Membrane electrical properties of vesicular Na-Ca exchange inhibitors in single atrial myocytes.

Abstract

Na-loading single frog atrial cells produce changes in membrane currents that are similar to the creep currents originally observed in Na-loaded cardiac Purkinje fibers. Exposure to the Na ionophore, monensin, was used to induce creep currents in isolated atrial cells. The sensitivity of myocardial creep currents to three compounds that have been shown to be inhibitors of Na-Ca exchange flux activity in isolated sarcolemmal vesicles was assessed. Dodecylamine, quinacrine, and the amiloride analog, 3',4'-dichlorobenzamil block creep currents at concentrations well below those required to block Na-dependent Ca uptake in sarcolemmal vesicles.
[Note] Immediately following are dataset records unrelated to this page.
/-- R214: the translator on its admitted range: addresses inside their areas, strictly rising in `y`, not falling in `x`, and two pixels never share a
bit. -/
def Obligations.TranslatorIsInjectiveAndInArea : Prop :=
  ∀ g : Config, g.ok = true → ∀ x y x' y' : Int,
    (inGraphic g x y = true → (g.graphicHome : Int) ≤ graphicAddress g x y ∧ graphicAddress g x y < g.graphicHome + g.graphicSize
        ∧ 0 ≤ bitOffset g x ∧ bitOffset g x < g.fontWidth)
      ∧ (inText g x y = true → (g.textHome : Int) ≤ textAddress g x y ∧ textAddress g x y < g.textHome + g.textSize)
      ∧ (∀ (slot : Byte) (n : Nat), inSlots g slot = true → n < 8 →
          (g.extCgHome : Int) ≤ cgAddress g slot.toNat + n ∧ cgAddress g slot.toNat + n < g.extCgHome + g.extCgSize)
      ∧ (inGraphic g x y = true → inGraphic g x' y' = true → graphicAddress g x y = graphicAddress g x' y' → bitOffset g x = bitOffset g x' →
          x = x' ∧ y = y')
      ∧ (inGraphic g x y = true → inGraphic g x y' = true → y < y' → graphicAddress g x y < graphicAddress g x y')
      ∧ (x ≤ x' → graphicAddress g x y ≤ graphicAddress g x' y)

/-! ## Sequences the host presents (R195, R247, R261, R353, R366) -/

/-- R247: setting a pixel and clearing it again, each run to its end with its one response, leaves every other pixel as it was before both. -/
def Obligations.PixelRoundTrip : Prop :=
  ∀ (s : State) (x y : Half), ReadyToDraw s → inGraphic s.cfg x.toInt y.toInt = true →
    let done : Response := { code := 0, data := s.eng.res, bof := s.eng.bof.extractLsb' 0 3 }
    ∃ t u t' w, exec (.spx x y true) s = .next t ∧ Reaches t u ∧ ReadyToDraw u ∧ u.host.req = s.host.req ∧ u.responses = done :: s.responses
      ∧ (transfers u.trace).length = (transfers s.trace).length + 7 ∧ pixel u x.toInt y.toInt = true
      ∧ exec (.spx x y false) u = .next t' ∧ Reaches t' w ∧ ReadyToDraw w ∧ w.host.req = s.host.req ∧ w.responses = done :: done :: s.responses
      ∧ (transfers w.trace).length = (transfers s.trace).length + 14 ∧ pixel w x.toInt y.toInt = false
      ∧ ∀ x' y' : Int, inGraphic s.cfg x' y' = true → (x', y') ≠ (x.toInt, y.toInt) → pixel w x' y' = pixel s x' y'

/-- R195, R363: the raw read sequence returns the byte at the address. -/
def Obligations.RawReadReturnsTheByte : Prop :=
  ∀ (s : State) (a : Half) (later : List Descriptor), ReadyToDraw s → a.toNat < s.cfg.ramSize →
    s.host.req = encode (.wrd (a.extractLsb' 0 8)) :: encode (.wrd (a.extractLsb' 8 8)) :: encode (.wrc s.cfg.cmd.setAddressPointer)
      :: encode (.wrc s.cfg.cmd.dataReadNonvar) :: encode .rdd :: later →
    ∃ u, Reaches s u ∧ ReadyToDraw u ∧ u.host.req = later ∧ u.eng.res = (s.memByte a.toNat).setWidth 16 ∧ u.dev.ap = a
      ∧ u.responses.take 1 = [{ code := 0, data := (s.memByte a.toNat).setWidth 16, bof := s.eng.bof.extractLsb' 0 3 }]
      ∧ u.responses.length = s.responses.length + 5 ∧ ∀ m, u.memByte m = s.memByte m
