-- ==== Sys2Proof/Laws/Lines.lean ====
section
/-! SUPPORT. The line rasterizer: the accumulator's bounds, the registers along the way, and the points its two loops plot (47_line.md R290,
R291). -/

namespace Sys2Proof.Machine

/-- LINE's registers (R290). -/
def lineRegs : List (Fin 16) := [CURX, CURY, DX, DY, TWODX, TWODY, XINC, YINC, ACC]

/-- The latch holds the operands of a line (R23, R290). -/
def HoldsLine (x1 y1 x2 y2 : Half) (c : Bool) (s : State) : Prop :=
  s.eng.a = x1 ∧ s.eng.b = y1 ∧ s.eng.c = x2 ∧ s.eng.d = y2 ∧ s.eng.color = c

theorem HoldsLine.of_frame {x1 y1 x2 y2 : Half} {c : Bool} {regs : List (Fin 16)} {s u : State} (f : DrawFrame regs s u)
    (hi : HoldsLine x1 y1 x2 y2 c s) : HoldsLine x1 y1 x2 y2 c u := by
  obtain ⟨h1, h2, h3, h4, h5⟩ := hi
  exact ⟨f.a.trans h1, f.b.trans h2, f.c.trans h3, f.d.trans h4, f.color.trans h5⟩

/-! ## The driving loop on integers -/

/-- What LINE's registers hold along one driving axis: the driving and the other coordinate, the accumulator (R290). -/
structure LinePoint where
  p   : Int
  q   : Int
  acc : Int

/-- One pass (R290). -/
def LinePoint.next (inc inc' d twod twod' : Int) (t : LinePoint) : LinePoint :=
  if t.acc + twod' > d then { p := t.p + inc, q := t.q + inc', acc := t.acc + twod' - twod }
  else { p := t.p + inc, q := t.q, acc := t.acc + twod' }

theorem lineTrail_succ (inc inc' d twod twod' : Int) (n : Nat) (t : LinePoint) :
    lineTrail inc inc' d twod twod' (n + 1) t.p t.q t.acc =
      ((t.next inc inc' d twod twod').p, (t.next inc inc' d twod twod').q)
        :: lineTrail inc inc' d twod twod' n (t.next inc inc' d twod twod').p (t.next inc inc' d twod twod').q
          (t.next inc inc' d twod twod').acc := by
  unfold LinePoint.next
  simp only [lineTrail]
  split <;> rfl

/-- The accumulator stays in `(-d, d]` (R291). -/
theorem LinePoint.acc_next {inc inc' d d' : Int} {t : LinePoint} (h1 : -d < t.acc) (h2 : t.acc ≤ d) (h3 : 0 ≤ d') (h4 : d' ≤ d) :
    -d < (t.next inc inc' d (2 * d) (2 * d')).acc ∧ (t.next inc inc' d (2 * d) (2 * d')).acc ≤ d := by
  unfold LinePoint.next
  split <;> simp only <;> omega

theorem sub_mul_le {d d' k : Int} (hd : 0 < d) (h1 : -d < 2 * d * (d' - k)) (h2 : 2 * d * (d' - k) ≤ d) : k = d' := by
  by_contra hne
  rcases lt_or_gt_of_ne hne with h | h
  · have : 2 * d * 1 ≤ 2 * d * (d' - k) := Int.mul_le_mul_of_nonneg_left (by omega) (by omega)
    omega
  · have : 2 * d * (d' - k) ≤ 2 * d * (-1) := Int.mul_le_mul_of_nonneg_left (by omega) (by omega)
    omega

/-- After `n` passes with `k` moves of the other coordinate (R291): where the trail stands. -/
theorem lineTrail_get {inc inc' d d' : Int} (h3 : 0 ≤ d') (h4 : d' ≤ d) (n : Nat) : ∀ (t : LinePoint), -d < t.acc → t.acc ≤ d →
    (lineTrail inc inc' d (2 * d) (2 * d') n t.p t.q t.acc).length = n ∧
    ∀ (m : Nat) (pt : Int × Int), (lineTrail inc inc' d (2 * d) (2 * d') n t.p t.q t.acc)[m]? = some pt →
      ∃ k : Int, 0 ≤ k ∧ pt.1 = t.p + inc * (m + 1) ∧ pt.2 = t.q + inc' * k
        ∧ -d < t.acc + 2 * d' * (m + 1) - 2 * d * k ∧ t.acc + 2 * d' * (m + 1) - 2 * d * k ≤ d := by
  induction n with
  | zero => intro t _ _; simp [lineTrail]
  | succ n ih =>
    intro t ha hb
    have hn := LinePoint.acc_next (inc := inc) (inc' := inc') ha hb h3 h4
    obtain ⟨i1, i2⟩ := ih (t.next inc inc' d (2 * d) (2 * d')) hn.1 hn.2
    rw [lineTrail_succ]
    refine ⟨by simp [i1], ?_⟩
    intro m pt hm
    have hstep : ∃ j : Int, 0 ≤ j ∧ (t.next inc inc' d (2 * d) (2 * d')).p = t.p + inc
        ∧ (t.next inc inc' d (2 * d) (2 * d')).q = t.q + inc' * j
        ∧ (t.next inc inc' d (2 * d) (2 * d')).acc = t.acc + 2 * d' - 2 * d * j := by
      unfold LinePoint.next
      split
      · exact ⟨1, by omega, rfl, by simp, by simp⟩
      · exact ⟨0, by omega, rfl, by simp, by simp⟩
    obtain ⟨j, j0, j1, j2, j3⟩ := hstep
    cases m with
    | zero =>
      simp only [List.getElem?_cons_zero, Option.some.injEq] at hm
      subst hm
      refine ⟨j, j0, by simp [j1], by simp [j2], ?_, ?_⟩
      · have := hn.1; rw [j3] at this; simpa using this
      · have := hn.2; rw [j3] at this; simpa using this
    | succ m =>
      simp only [List.getElem?_cons_succ] at hm
      obtain ⟨k, k0, k1, k2, k3, k4⟩ := i2 m pt hm
      refine ⟨k + j, by omega, ?_, ?_, ?_, ?_⟩
      · rw [k1, j1]; push_cast; ring
      · rw [k2, j2]; ring
      · rw [j3] at k3
        have e : t.acc + 2 * d' * ((m + 1 : Nat) + 1) - 2 * d * (k + j) = t.acc + 2 * d' - 2 * d * j + 2 * d' * (m + 1) - 2 * d * k := by
          push_cast; ring
        rw [e]; exact k3
      · rw [j3] at k4
        have e : t.acc + 2 * d' * ((m + 1 : Nat) + 1) - 2 * d * (k + j) = t.acc + 2 * d' - 2 * d * j + 2 * d' * (m + 1) - 2 * d * k := by
          push_cast; ring
        rw [e]; exact k4

/-! ## The x-driven loop -/

theorem color_setRegs (e : Engine) (l : List (Fin 16 × Int)) : (e.setRegs l).color = e.color := by
  obtain ⟨x, h⟩ := setRegs_with e l
  rw [show e.setRegs l = _ from h e.seq e.pcnt]
  rfl

/-- The registers of the x-driven loop hold a point; `inc`, `inc'` are the increments, `d`, `d'` the two deltas (R290). -/
structure HoldsX (inc inc' d d' : Int) (t : LinePoint) (e : Engine) : Prop where
  rp : e.reg CURX = t.p
  rq : e.reg CURY = t.q
  racc : e.reg ACC = t.acc
  rinc : e.reg XINC = inc
  rinc' : e.reg YINC = inc'
  rd : e.reg DX = d
  rtwod : e.reg TWODX = 2 * d
  rtwod' : e.reg TWODY = 2 * d'

theorem HoldsX.of_regs {inc inc' d d' : Int} {t : LinePoint} {e e' : Engine} (h : HoldsX inc inc' d d' t e)
    (hr : ∀ j, j ≠ ADDR → e'.reg j = e.reg j) : HoldsX inc inc' d d' t e' :=
  ⟨(hr _ (by decide)).trans h.rp, (hr _ (by decide)).trans h.rq, (hr _ (by decide)).trans h.racc, (hr _ (by decide)).trans h.rinc,
    (hr _ (by decide)).trans h.rinc', (hr _ (by decide)).trans h.rd, (hr _ (by decide)).trans h.rtwod, (hr _ (by decide)).trans h.rtwod'⟩

/-- The registers one pass writes (R290). -/
def LinePoint.writesX (inc inc' d d' : Int) (t : LinePoint) : List (Fin 16 × Int) :=
  if t.acc + 2 * d' > d then [(CURX, t.p + inc), (ACC, t.acc + 2 * d'), (CURY, t.q + inc'), (ACC, t.acc + 2 * d' - 2 * d)]
  else [(CURX, t.p + inc), (ACC, t.acc + 2 * d')]

theorem LinePoint.writesX_regs (inc inc' d d' : Int) (t : LinePoint) : ∀ p ∈ t.writesX inc inc' d d', p.1 ∈ lineRegs := by
  unfold LinePoint.writesX
  split <;> simp [lineRegs]

/-- The values are small enough for `s32` (R291, R372). -/
def LinePoint.Small (d d' : Int) (t : LinePoint) : Prop :=
  0 ≤ d' ∧ d' ≤ d ∧ d ≤ 32767 ∧ -d < t.acc ∧ t.acc ≤ d ∧ -1000000 ≤ t.p ∧ t.p ≤ 1000000 ∧ -1000000 ≤ t.q ∧ t.q ≤ 1000000

theorem advanceX_setRegs {inc inc' d d' : Int} {t : LinePoint} {e : Engine} (h : HoldsX inc inc' d d' t e) (hs : t.Small d d') :
    e.lineAdvanceX = e.setRegs (t.writesX inc inc' d d') := by
  obtain ⟨b1, b2, b3, b4, b5, b6, b7, b8, b9⟩ := hs
  unfold Engine.lineAdvanceX
  simp only [h.rp, h.rinc]
  rw [reg_setReg_other _ (i := CURX) (j := ACC) _ (by decide), reg_setReg_other _ (i := CURX) (j := TWODY) _ (by decide), h.racc, h.rtwod']
  rw [reg_setReg_self _ ACC _ (by omega) (by omega), reg_setReg_other _ (i := ACC) (j := DX) _ (by decide),
    reg_setReg_other _ (i := CURX) (j := DX) _ (by decide), h.rd]
  unfold LinePoint.writesX
  split
  · rw [reg_setReg_other _ (i := ACC) (j := CURY) _ (by decide), reg_setReg_other _ (i := CURX) (j := CURY) _ (by decide), h.rq,
      reg_setReg_other _ (i := ACC) (j := YINC) _ (by decide), reg_setReg_other _ (i := CURX) (j := YINC) _ (by decide), h.rinc',
      reg_setReg_other _ (i := CURY) (j := ACC) _ (by decide), reg_setReg_self _ ACC _ (by omega) (by omega),
      reg_setReg_other _ (i := CURY) (j := TWODX) _ (by decide), reg_setReg_other _ (i := ACC) (j := TWODX) _ (by decide),
      reg_setReg_other _ (i := CURX) (j := TWODX) _ (by decide), h.rtwod]
    rfl
  · rfl

theorem holdsX_next {inc inc' d d' : Int} {t : LinePoint} {e : Engine} (h : HoldsX inc inc' d d' t e) (hs : t.Small d d')
    (hi : inc = 1 ∨ inc = -1) (hi' : inc' = 1 ∨ inc' = -1) :
    HoldsX inc inc' d d' (t.next inc inc' d (2 * d) (2 * d')) e.lineAdvanceX := by
  rw [advanceX_setRegs h hs]
  obtain ⟨b1, b2, b3, b4, b5, b6, b7, b8, b9⟩ := hs
  obtain ⟨h1, h2, h3, h4, h5, h6, h7, h8⟩ := h
  unfold LinePoint.writesX LinePoint.next
  split <;> simp only [Engine.setRegs, List.foldl_cons, List.foldl_nil] <;> refine ⟨?_, ?_, ?_, ?_, ?_, ?_, ?_, ?_⟩ <;>
    repeat (first
      | rw [reg_setReg_self _ _ _ (by omega) (by omega)]
      | rw [reg_setReg_other _ _ (by decide)]
      | assumption)

/-- One pass of the x-driven loop up to its pixel (R290). -/
theorem Goes.lineStepX {x1 y1 x2 y2 : Half} {c : Bool} {inc inc' d d' : Int} {s : State} {t : LinePoint} (rest : List Micro)
    (hc : HoldsLine x1 y1 x2 y2 c s) (h : HoldsX inc inc' d d' t s.eng) (hs : t.Small d d') (hi : inc = 1 ∨ inc = -1)
    (hi' : inc' = 1 ∨ inc' = -1) :
    Goes s (.lineStepX :: rest) (s.setEng s.eng.lineAdvanceX)
      (.setPixel (t.next inc inc' d (2 * d) (2 * d')).p (t.next inc inc' d (2 * d) (2 * d')).q c :: .lineUntilX :: rest) := by
  rw [advanceX_setRegs h hs]
  refine Goes.setRegs _ fun s' ha => ?_
  show Host.Outcome.next (lineStepXStep rest (s'.at (.lineStepX :: rest))) = _
  have h' : HoldsX inc inc' d d' t (s'.at (.lineStepX :: rest)).eng := h.of_regs fun j _ => by rw [State.at_eng, reg_seq, ha.reg]
  have hn := holdsX_next h' hs hi hi'
  have hcol : (s'.at (.lineStepX :: rest)).eng.lineAdvanceX.color = c := by
    rw [advanceX_setRegs h' hs, color_setRegs, State.at_eng, color_seq, ha.color, hc.2.2.2.2]
  unfold lineStepXStep
  simp only [hn.rp, hn.rq, hcol]
  rw [← advanceX_setRegs h' hs]
  rfl

theorem Goes.lineUntilX {x1 y1 x2 y2 : Half} {c : Bool} {inc inc' d d' : Int} {s : State} {t : LinePoint} (rest : List Micro)
    (hc : HoldsLine x1 y1 x2 y2 c s) (h : HoldsX inc inc' d d' t s.eng) :
    Goes s (.lineUntilX :: rest) s (if t.p = operand x2 then rest else .lineStepX :: rest) := by
  refine Goes.branch fun s' ha => ?_
  show Host.Outcome.next (lineUntilXStep rest (s'.at (.lineUntilX :: rest))) = _
  have e1 : (s'.at (.lineUntilX :: rest)).eng.reg CURX = t.p := by rw [State.at_eng, reg_seq, ha.reg, h.rp]
  have e2 : (s'.at (.lineUntilX :: rest)).eng.c = x2 := by rw [State.at_eng]; exact ha.c.trans hc.2.2.1
  simp only [lineUntilXStep, e1, e2]
  split <;> simp only [State.goto_at]

/-- The x-driven loop: `n` passes to the end (R290, R291). -/
theorem Goes.lineLoopX {x1 y1 x2 y2 : Half} {c : Bool} {inc inc' d d' : Int} (rest : List Micro) (hi : inc = 1 ∨ inc = -1)
    (hi' : inc' = 1 ∨ inc' = -1) (n : Nat) : ∀ {s : State} {t : LinePoint}, HoldsLine x1 y1 x2 y2 c s → s.dev.nop = 0 →
    HoldsX inc inc' d d' t s.eng → t.Small d d' → 0 < n → operand x2 = t.p + inc * n →
    -900000 ≤ t.p - n ∧ t.p + n ≤ 900000 ∧ -900000 ≤ t.q - n ∧ t.q + n ≤ 900000 →
    Plottable s.cfg ((lineTrail inc inc' d (2 * d) (2 * d') n t.p t.q t.acc)) →
    ∃ u, Goes s (.lineStepX :: rest) u rest
      ∧ Plots c lineRegs s ((lineTrail inc inc' d (2 * d) (2 * d') n t.p t.q t.acc)) u := by
  induction n with
  | zero => intro s t _ _ _ _ h; omega
  | succ n ih =>
    intro s t hc h0 h hs _ he hb hp
    rw [lineTrail_succ] at hp ⊢
    have a1 := Goes.lineStepX rest hc h hs hi hi'
    have hn := holdsX_next h hs hi hi'
    have p1 : Plots c lineRegs s [] (s.setEng s.eng.lineAdvanceX) := by
      rw [advanceX_setRegs h hs]
      exact .regs _ (LinePoint.writesX_regs inc inc' d d' t) .nil
    have f1 := p1.frame h0
    let t' := t.next inc inc' d (2 * d) (2 * d')
    have hp' : t'.p = t.p + inc := by simp only [t', LinePoint.next]; split <;> rfl
    have hq' : t'.q = t.q ∨ t'.q = t.q + inc' := by simp only [t', LinePoint.next]; split <;> simp
    have ha' := LinePoint.acc_next (inc := inc) (inc' := inc') hs.2.2.2.1 hs.2.2.2.2.1 hs.1 hs.2.1
    obtain ⟨w, a2, p2, k2⟩ := Goes.pixels (c := c) (regs := lineRegs) [(t'.p, t'.q)] (.lineUntilX :: rest)
      (s := s.setEng s.eng.lineAdvanceX) (f1.nop.trans h0)
      (by rw [f1.cfg]; exact fun q hq => hp q (by simp only [List.mem_singleton] at hq; subst hq; exact List.mem_cons_self))
    have hw : HoldsX inc inc' d d' t' w.eng := hn.of_regs k2
    have p12 := p1.trans p2
    have f2 := p12.frame h0
    have a3 := Goes.lineUntilX rest (hc.of_frame f2) hw
    obtain ⟨s1, s2, s3, _, _, s6, s7, s8, s9⟩ := hs
    by_cases hz : n = 0
    · subst hz
      have : t'.p = operand x2 := by rw [hp', he]; push_cast; ring
      rw [if_pos this] at a3
      exact ⟨w, (a1.trans a2).trans a3, p12⟩
    · have hne : ¬ t'.p = operand x2 := by
        rw [hp', he]; push_cast
        rcases hi with e | e <;> subst e <;> omega
      rw [if_neg hne] at a3
      obtain ⟨u, a4, p4⟩ := ih (s := w) (t := t') (hc.of_frame f2) (f2.nop.trans h0) hw
        ⟨s1, s2, s3, ha'.1, ha'.2, by rcases hi with e | e <;> omega, by rcases hi with e | e <;> omega,
          by rcases hi' with e | e <;> rcases hq' with g | g <;> omega, by rcases hi' with e | e <;> rcases hq' with g | g <;> omega⟩
        (by omega) (by rw [hp', he]; push_cast; ring)
        ⟨by rcases hi with e | e <;> omega, by rcases hi with e | e <;> omega,
          by rcases hi' with e | e <;> rcases hq' with g | g <;> omega, by rcases hi' with e | e <;> rcases hq' with g | g <;> omega⟩
        (by rw [f2.cfg]; exact fun q hq => hp q (List.mem_cons_of_mem _ hq))
      exact ⟨u, (a1.trans a2).trans (a3.trans a4), p12.trans p4⟩

/-! ## The y-driven loop -/

/-- The registers of the y-driven loop hold a point; `inc`, `inc'` are the increments, `d`, `d'` the two deltas (R290). -/
structure HoldsY (inc inc' d d' : Int) (t : LinePoint) (e : Engine) : Prop where
  rp : e.reg CURY = t.p
  rq : e.reg CURX = t.q
  racc : e.reg ACC = t.acc
  rinc : e.reg YINC = inc
  rinc' : e.reg XINC = inc'
  rd : e.reg DY = d
  rtwod : e.reg TWODY = 2 * d
  rtwod' : e.reg TWODX = 2 * d'

theorem HoldsY.of_regs {inc inc' d d' : Int} {t : LinePoint} {e e' : Engine} (h : HoldsY inc inc' d d' t e)
    (hr : ∀ j, j ≠ ADDR → e'.reg j = e.reg j) : HoldsY inc inc' d d' t e' :=
  ⟨(hr _ (by decide)).trans h.rp, (hr _ (by decide)).trans h.rq, (hr _ (by decide)).trans h.racc, (hr _ (by decide)).trans h.rinc,
    (hr _ (by decide)).trans h.rinc', (hr _ (by decide)).trans h.rd, (hr _ (by decide)).trans h.rtwod, (hr _ (by decide)).trans h.rtwod'⟩

/-- The registers one pass writes (R290). -/
def LinePoint.writesY (inc inc' d d' : Int) (t : LinePoint) : List (Fin 16 × Int) :=
  if t.acc + 2 * d' > d then [(CURY, t.p + inc), (ACC, t.acc + 2 * d'), (CURX, t.q + inc'), (ACC, t.acc + 2 * d' - 2 * d)]
  else [(CURY, t.p + inc), (ACC, t.acc + 2 * d')]

theorem LinePoint.writesY_regs (inc inc' d d' : Int) (t : LinePoint) : ∀ p ∈ t.writesY inc inc' d d', p.1 ∈ lineRegs := by
  unfold LinePoint.writesY
  split <;> simp [lineRegs]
The estimated Ki's for inhibition of myocardial creep currents were 3 microM for dodecylamin, 10 micron for quinacrine, and 4 microM for 3',4'-dichlorobenzamil. The sensitivity of creep currents to these compounds is consistent with the hypothesis that creep currents may represent the electrogenic activity of a Na-Ca exchange carrier. In an additional series of experiments, the relative specificity of these compounds was tested by examining their effects on myocardial membrane channels. Both dodecylamine and 3',4'-dichlorobenzamil were found to inhibit myocardial Ca and K currents over the same range of concentrations in which block of exchange activity occurs. These results seriously question the use of these exchange carrier inhibitors as selective experimental probes for defining the role of Na-Ca exchange in various physiological processes.